I am trying to understand the mathematical basis of combining independent probabilities, as described here:
http://www.paulgraham.com/naivebayes.html
Suppose that being over 7 feet tall indicates with 60% probability that someone is a basketball player, and carrying a basketball indicates this with 72% probability. If you see someone who is over 7 feet tall and carrying a basketball, what is the probability that they're a basketball player?
with the formula given by:
(a)(b)......N/(((a)(b)......N) + (1-a)(1-b).....(1-N))
(my actual problem is different, but very similar to the case of assigning an "aggregated" spam indicator to a mail based on the combination of individual, independent indicators).
I've taken a look at the link given in that article
http://www.mathpages.com/home/kmath267.htm
but cannot follow the jump from Y/N predictions to the assumptions of symmetrical probability. Can someone point me to a discussion/proof that would help?
[Apologies if this is off-topic, too vague or if I am asking a duplicate question: I have looked but not found anything covering this topic, although this came closest: Probability from a collection of independent predictions.
By the very fact that tallness and the possession of a basketball are both (fairly) good indicaters of a basketball player, the assumption that they are independant is undermined. Consider it this way: You are asked to tell whether a person you do not see is over 7 feet tall. You can only answer "How should I know?" Then you are told that the person is carrying a basketball. Now you can infer that he probably is a basketball player and basketball players are typically tall. While you still cannot know for sure, this piece of information should have made you think it is now more likely that the person is tall. This is becvause tallness and ball posession are correlated (by the subpopulation of basketball players where both properties are common).

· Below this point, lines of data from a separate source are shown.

-- ==== Sys2Proof/Certificates/Slice0/Obligations.lean ====
section
/-! DEFINITION. The statements about the ZS6240 that the provers prove. Each docstring names the rules it rests on. -/

open Sys2Proof Sys2Proof.Machine

/-! ### The step and the reset -/

/-- A step carries out the command at the front of the queue, on the state with the queue's rest. -/
def Obligations.StepRunsFrontCommand : Prop :=
  ∀ (c : Instr) (s : State), step { s with pending := c :: s.pending } = exec c s

/-- R177 and the power-on columns of Tables 5-1, 6-5, 7-1, 8-1, 9-1, 10-1 and 1-12: POWER_ON completes in every state and
leaves the values that the spec gives for power-on, whatever stood before: of the eight tone tables, table 1 the inverse and
the seven others the identity. That the queue of commands is kept is the model's choice (log entry 28). -/
def Obligations.PowerOnState : Prop :=
  ∀ s : State, ∃ t, exec .powerOn s = .next t ∧ t.pending = s.pending
    ∧ t.mu.startup = .loading ∧ holdState t = true ∧ t.mu.lastReset = .power ∧ t.mu.sticky = {}
    ∧ t.mu.index = [] ∧ t.mu.generation = 0 ∧ t.mu.staging = []
    ∧ (∀ n, n < 16 → classAt t.mu n = .powerOn)
    ∧ (∀ n i, n < 8 → i < 256 → toneAt t.mu (256 * n + i) = if n = 1 then byteOf (255 - i) else byteOf i)
    ∧ t.fli.link = .down ∧ t.fli.fifo = [] ∧ t.fli.replies = [] ∧ t.fli.notices = [] ∧ t.fli.holdFifo = false
    ∧ t.dm.state = .normal ∧ t.dm.enable = true ∧ t.dm.last = none
    ∧ t.rs.intake = .idle ∧ t.rs.tone = none ∧ t.rs.geometry = none
    ∧ t.sc.mode = .active ∧ t.sc.deferral = 0 ∧ t.sc.refresh = none ∧ t.sc.forced = none ∧ t.sc.write = none
    ∧ t.sc.read = none ∧ t.sc.turns = [.read, .read, .read, .read]
    ∧ t.sau.sets = List.replicate 8 .blank ∧ currentSet t.sau = none ∧ t.sau.passMode = false
    ∧ groupState t.sau = .empty ∧ t.sau.backlog = []
    ∧ t.cs.queue = [] ∧ t.cs.current = none ∧ t.cs.breakIn = none ∧ t.cs.retry = none
    ∧ t.cli.ready = false ∧ t.cli.card = none ∧ t.cli.timer = none ∧ t.cli.failed = none ∧ t.cli.batch = 1
    ∧ t.cli.nextTray = 1

/-- The properties that every step keeps hold in the state right after reset. That ThresholdsOrdered, SlotsFollowBanks and the
dot pitch, timeout, interval and banks of NumbersInRange hold there rests on the values that the model holds before loading
ends (log entry 3), and MemoryCanonical on its record of the DRAM (log entry 5): these are the model's choice. -/
def Obligations.InvariantsAtReset : Prop :=
  LinkBounded State.reset ∧ RepliesBounded State.reset ∧ QueueBounded State.reset ∧ DeferralBounded State.reset
    ∧ MemoryCanonical State.reset ∧ SlotsFollowBanks State.reset ∧ ClassesStored State.reset ∧ IndexRising State.reset
    ∧ ListsShaped State.reset ∧ ThresholdsOrdered State.reset ∧ ThinHasLast State.reset ∧ NumbersInRange State.reset
    ∧ TimerAwaits State.reset ∧ OneOpen State.reset ∧ WritesFit State.reset

/-! ### Properties that every step keeps -/

/-- R5, R103, R135, R167, R170, R171, R172: the FIFO, the notice queue, the staging list, the reply buffer (the reply owed to a
LINK RESET or a STORE PURGE included), the Card Queue and the refresh deferral count never exceed their limits. -/
def Obligations.StepKeepsCountsBounded : Prop :=
  ∀ s t : State, step s = .next t →
    (LinkBounded s → LinkBounded t) ∧ (RepliesBounded s → RepliesBounded t) ∧ (QueueBounded s → QueueBounded t)
      ∧ (DeferralBounded s → DeferralBounded t)

/-- Table 6-1: the DRAM's record keeps its one canonical form; no byte is kept outside the 8 GiB (log entry 5). -/
def Obligations.StepKeepsMemoryCanonical : Prop :=
  ∀ s t : State, MemoryCanonical s → step s = .next t → MemoryCanonical t

/-- R90: 512 slots; a FREE slot lies in an enabled bank and an OFFLINE slot in a bank that is not enabled. The premise
that the banks and the configured banks are at most 4 is part of NumbersInRange. -/
def Obligations.StepKeepsSlotsFollowBanks : Prop :=
  ∀ s t : State, SlotsFollowBanks s → NumbersInRange s → step s = .next t → SlotsFollowBanks t

/-- R1, R23, and the sizes of R21, R32, R100 and R113: the stored level of every class is 1..3 and its stored depth 1, 2, 4
or 8 at all times; the valid positions of the Index Table stay in rising order below 4,096; every table keeps its size. -/
def Obligations.StepKeepsTables : Prop :=
  ∀ s t : State, step s = .next t →
    (ClassesStored s → ClassesStored t) ∧ (IndexRising s → IndexRising t) ∧ (ListsShaped s → ListsShaped t)

/-- R87, R89, R178: floor < enter < leave at all times, and a THIN monitor always has a last evaluation. -/
def Obligations.StepKeepsMonitor : Prop :=
  ∀ s t : State, ThresholdsOrdered s → ThinHasLast s → step s = .next t → ThresholdsOrdered t ∧ ThinHasLast t

/-- Tables 6-1 and 9-1, R111, R163, R164: batch number, tray sequence, dot pitch, timeout, interval and banks stay in their
ranges. -/
def Obligations.StepKeepsNumbersInRange : Prop :=
  ∀ s t : State, NumbersInRange s → step s = .next t → NumbersInRange t

/-- R157: the response timer runs exactly while the card in flight is AWAITING. -/
def Obligations.StepKeepsTimerAwaits : Prop :=
  ∀ s t : State, TimerAwaits s → step s = .next t → TimerAwaits t

/-- R115: at most one set record is OPEN. -/
def Obligations.StepKeepsOneOpen : Prop :=
  ∀ s t : State, OneOpen s → step s = .next t → OneOpen t

/-- R50, R71: every write burst stays inside its slot and the store, so WRITE_BURST_SERVED does not fault. -/
def Obligations.StepKeepsWritesFit : Prop :=
  (∀ s t : State, WritesFit s → step s = .next t → WritesFit t)
    ∧ ∀ s : State, WritesFit s → ∃ t, exec .writeBurstServed s = .next t

/-! ### Start-up, link state and the return channel -/

/-- R177, R178: what LOADING_END hands to each owner. Fewer than 16 words, or a wrong marker, give every default and set
CONFIG_DEFAULTED; otherwise each item is judged on its own words and the thresholds as one triple. -/
def Obligations.LoadingEndHandsOver : Prop :=
  ∀ (words : List Word16) (s : State), s.mu.startup = .loading → ∃ u t, exec (.loadingEnd words) s = .next t
    ∧ EndOfCommand u t ∧ u.mu.startup = .running ∧ u.mu.lastReset = .power ∧ u.sc.cfgInterval = u.sc.interval
    ∧ u.sc.cfgBanks = u.sc.banks ∧ u.sc.slots = emptySlots u.sc.banks ∧ u.sc.timer = some u.sc.interval
    ∧ (words.length < 16 ∨ words.getD 0 0 ≠ 0x3D62 →
        u.mu.sticky.configDefaulted = true ∧ u.mu.serial1 = 0 ∧ u.mu.serial2 = 0 ∧ u.mu.station = 0
          ∧ u.sc.interval = 8 ∧ u.sc.banks = 4 ∧ u.cli.timeout = 2000 ∧ u.cli.pr = 100 ∧ u.dm.floor = 16
          ∧ u.dm.enter = 48 ∧ u.dm.leave = 64)
    ∧ (16 ≤ words.length → words.getD 0 0 = 0x3D62 →
        u.mu.sticky.configDefaulted = s.mu.sticky.configDefaulted
          ∧ (∀ w, w = words.getD 1 0 → u.mu.serial1 = if w = 0xFFFF then 0 else w)
          ∧ (∀ w, w = words.getD 2 0 → u.mu.serial2 = if w = 0xFFFF then 0 else w)
          ∧ (∀ w, w = words.getD 10 0 → u.mu.station = if w = 0xFFFF then 0 else w)
          ∧ (∀ n, n = (words.getD 3 0).toNat → u.sc.interval = if 2 ≤ n ∧ n ≤ 64 then n else 8)
          ∧ (∀ n, n = (words.getD 4 0).toNat → u.sc.banks = if 1 ≤ n ∧ n ≤ 4 then n else 4)
          ∧ (∀ n, n = (words.getD 5 0).toNat → u.cli.timeout = if 25 ≤ n ∧ n ≤ 800 then 10 * n else 2000)
          ∧ (∀ n, n = (words.getD 6 0).toNat → u.cli.pr = if 50 ≤ n ∧ n ≤ 200 then n else 100)
          ∧ (∀ f e l, f = (words.getD 7 0).toNat → e = (words.getD 8 0).toNat → l = (words.getD 9 0).toNat →
              (u.dm.floor, u.dm.enter, u.dm.leave)
                = if 0 < f ∧ f < e ∧ e < l ∧ l ≤ 255 then (f, e, l) else (16, 48, 64)))

/-- R166, R169, R171 to R173: at the change to UP the present HOLD state is sent first; an item whose sending ends leaves the
head of its queue and has gone out as its record; the channel, free again, goes on with a reply ahead of every notice. A change
of HOLD is sent as a symbol at once on a free channel, as at the 48th place and at the fall to 16, and at the next boundary
between records on one that is sending. -/
def Obligations.ReturnChannelGoesOn : Prop :=
  (∀ s : State, s.fli.link = .down → ∃ t, exec .linkUp s = .next t
    ∧ EndOfCommand
        { fresh s with
          fli := { s.fli with link := .up, holdTold := holdState s }, returnOut := [.symbol (holdState s)] } t
    ∧ t.returnOut.head? = some (.symbol (holdState s)))
  ∧ (∀ s : State, s.fli.link = .up →
    (∀ r rs, s.fli.sending = some .reply → s.fli.replies = r :: rs → ∃ t, exec .returnSendEnd s = .next t
      ∧ EndOfCommand
          { fresh s with
            fli := { s.fli with replies := rs, sending := none }, returnOut := [.record (replyRecord r)] } t
      ∧ t.returnOut.head? = some (.record (replyRecord r)))
    ∧ (∀ n ns, s.fli.sending = some .notice → s.fli.notices = n :: ns → ∃ t, exec .returnSendEnd s = .next t
      ∧ EndOfCommand
          { fresh s with
            fli := { s.fli with notices := ns, sending := none }, returnOut := [.record (noticeRecord n)] } t
      ∧ t.returnOut.head? = some (.record (noticeRecord n)))
    ∧ (∀ x, s.fli.sending = some x → ∃ t, exec .returnSendEnd s = .next t
      ∧ (t.fli.replies ≠ [] → t.fli.sending = some .reply)
      ∧ (t.fli.replies = [] → t.fli.notices ≠ [] → t.fli.sending = some .notice)
      ∧ (t.fli.replies = [] → t.fli.notices = [] → t.fli.sending = none)
      ∧ t.fli.holdTold = holdState t
      ∧ (holdState t ≠ s.fli.holdTold → t.returnOut.getLast? = some (.symbol (holdState t)))))
  ∧ (∀ (s : State) (r : LinkRecord) (c : Content), s.fli.link = .up → arrival r = .accepted c →
    s.fli.fifo.length = 47 → s.fli.holdTold = false → ∃ t, exec (.recordReceived r) s = .next t ∧ holdState t = true
      ∧ (s.fli.sending = none → t.returnOut = [.symbol true] ∧ t.fli.holdTold = true)
      ∧ (∀ x, s.fli.sending = some x → t.returnOut = [] ∧ t.fli.holdTold = false ∧ t.fli.sending = some x))
  ∧ ∀ (s : State) (n : Nat) (samples : List Byte), s.fli.link = .up → headLine s = some (n, samples) →
    s.rs.intake = .idle → s.fli.headMarks = [] → s.fli.fifo.length = 17 → s.sc.mode = .active →
    s.fli.holdTold = true → ∃ t, exec .line s = .next t ∧ holdState t = false
      ∧ (s.fli.sending = none → t.returnOut = [.symbol false] ∧ t.fli.holdTold = false)
      ∧ (∀ x, s.fli.sending = some x → t.returnOut = [] ∧ t.fli.holdTold = true ∧ t.fli.sending = some x)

Here are a few extreme cases:
In your town there are 300 people, namely: 180 basketball players with a ball; 36 non-players with a ball; 84 non-players without a ball. And everybody is over 7 feet tall. This matches the problem describtion and the probability of a tall person with ball being a player is still 72%, because tallness tells you nothing
In your town are 29 people, namely: One tall non-player with a ball; one tall non-player without a ball; six small non-players with a ball; 18 small players with a ball; and 3 tall players without a ball. This matches the problem description and the probability of a tall person with ball being a player is $0$.
In your town are 37 people, namely: 7 small non-players with ball, 12 tall non-players without ball; and 18 basketball players, all tall and all having a ball. Now the probability is $1$